Pour ce face-à-face avec Nicolas Daubanes, la galeriste a sélectionné, avec la probable complicité de Bernard Jordan, quelques œuvres représentatives du travail captivant de Marine Pagès. Douze dessins sont issus des Memento Mori (2023-24). Deux feuilles de la série Mémento (2022) semblent hériter du vaste ensemble des Intermédiaires. Elles sont accompagnées par une de ses délicates Formes molles.
Mémento (rose) et Mémento (gris) réalisés en 2022 pourraient appartenir à un nouveau tiroir de la série des Intermédiaires commencée en 2018. Le catalogue monographique (Marine Pagès – Les Corps flottants) publié en juin 2021 par les éditions Naima et la galerie Bernard Jordan recensait alors les Intermédiaires I à III, les Intermédiaires d’été, les Intermédiaires – Repentirs, les Intermédiaires gouaches, les Intermédiaires – debout…

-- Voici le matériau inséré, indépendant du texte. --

@[simp] theorem Pif.updPort_watchQ (p : Pif) (port : Port) (f : PortState → PortState) :
    (p.updPort f port).watchQ = p.watchQ := by cases port <;> rfl

/-- What an operation on a port's transmitter leaves: the receiver and the holding. -/
structure PortState.SameHolding (p q : PortState) : Prop where
  receiver : q.receiver = p.receiver
  executing : q.executing = p.executing
  waiting : q.waiting = p.waiting

theorem PortState.SameHolding.refl (p : PortState) : p.SameHolding p := ⟨rfl, rfl, rfl⟩

theorem PortState.SameHolding.trans {p q r : PortState} (h : p.SameHolding q) (k : q.SameHolding r) :
    p.SameHolding r := ⟨k.1.trans h.1, k.2.trans h.2, k.3.trans h.3⟩

theorem PortState.arbitrate_holding (now : Time) (p : PortState) : p.SameHolding (p.arbitrate now) := by
  unfold PortState.arbitrate
  split
  · exact .refl p
  · split
    · exact ⟨rfl, rfl, rfl⟩
    · split <;> exact ⟨rfl, rfl, rfl⟩

theorem PortState.queueFrames_holding (now : Time) (fs : List TxFrame) (p : PortState) :
    p.SameHolding (p.queueFrames now fs) :=
  PortState.SameHolding.trans (q := { p with responses := p.responses ++ fs }) ⟨rfl, rfl, rfl⟩
    (PortState.arbitrate_holding now _)

theorem PortState.queueNotice_holding (c : NoticeClass) (n : Notice) (p : PortState) :
    p.SameHolding (p.queueNotice c n) := by
  unfold PortState.queueNotice; split <;> exact ⟨rfl, rfl, rfl⟩

theorem PortState.notify_holding (now : Time) (c : NoticeClass) (n : Notice) (port : Port) (p : PortState) :
    p.SameHolding (p.notify now c n port) := by
  unfold PortState.notify; split
  · exact (PortState.queueNotice_holding c n p).trans (PortState.arbitrate_holding now _)
  · exact .refl p

/-- An arbitration that finds a frame sent or waiting keeps the order of what goes out. -/
theorem PortState.arbitrate_outgoing (now : Time) (p : PortState) (h : p.outgoing ≠ []) :
    (p.arbitrate now).outgoing = p.outgoing := by
  unfold PortState.arbitrate
  split
  · rfl
  · rename_i hs
    split
    · rename_i f rest hr
      simp [PortState.outgoing, PortState.send, hs, hr]
    · rename_i hr
      simp [PortState.outgoing, hs, hr] at h

/-- What goes out after frames are queued: what went out before, then the frames. -/
theorem PortState.queueFrames_outgoing (now : Time) (fs : List TxFrame) (p : PortState) (h : fs ≠ []) :
    (p.queueFrames now fs).outgoing = p.outgoing ++ fs := by
  have : ({ p with responses := p.responses ++ fs } : PortState).outgoing = p.outgoing ++ fs := by
    simp [PortState.outgoing]
  rw [PortState.queueFrames, PortState.arbitrate_outgoing _ _ (by rw [this]; simp [h]), this]

/-- A notice does not change what goes out while something does. -/
theorem PortState.notify_outgoing (now : Time) (c : NoticeClass) (n : Notice) (port : Port) (p : PortState)
    (h : p.outgoing ≠ []) : (p.notify now c n port).outgoing = p.outgoing := by
  have hq : (p.queueNotice c n).outgoing = p.outgoing := by
    unfold PortState.queueNotice; split <;> rfl
  unfold PortState.notify
  split
  · rw [PortState.arbitrate_outgoing _ _ (by rw [hq]; exact h), hq]
  · rfl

La description de cet ensemble que l’on peut lire dans ce catalogue semble s’appliquer en effet à ces deux Mémentos :
« Sur des fonds neutres ou colorés sont dessinées des lignes qui forment des structures en tension. Ces équilibres sont construits suivant une logique mécanique d’appui et de contrepoids, mais aussi empiriquement.
Les papiers sont tendus et préparés par de nombreux jus d’encre superposés jusqu’à l’obtention d’une densité et d’une vibration de couleur. Le dessin vient en second lieu sans repentir, d’abord au crayon, puis au graphite aquarellable ou à la gouache, ou bien aux crayons de couleur. L’équilibre des lignes dans la page repose sur un cadre invisible créant un appui possible, puis elles sont répétées, déplacées et décalées dans ce même cadre.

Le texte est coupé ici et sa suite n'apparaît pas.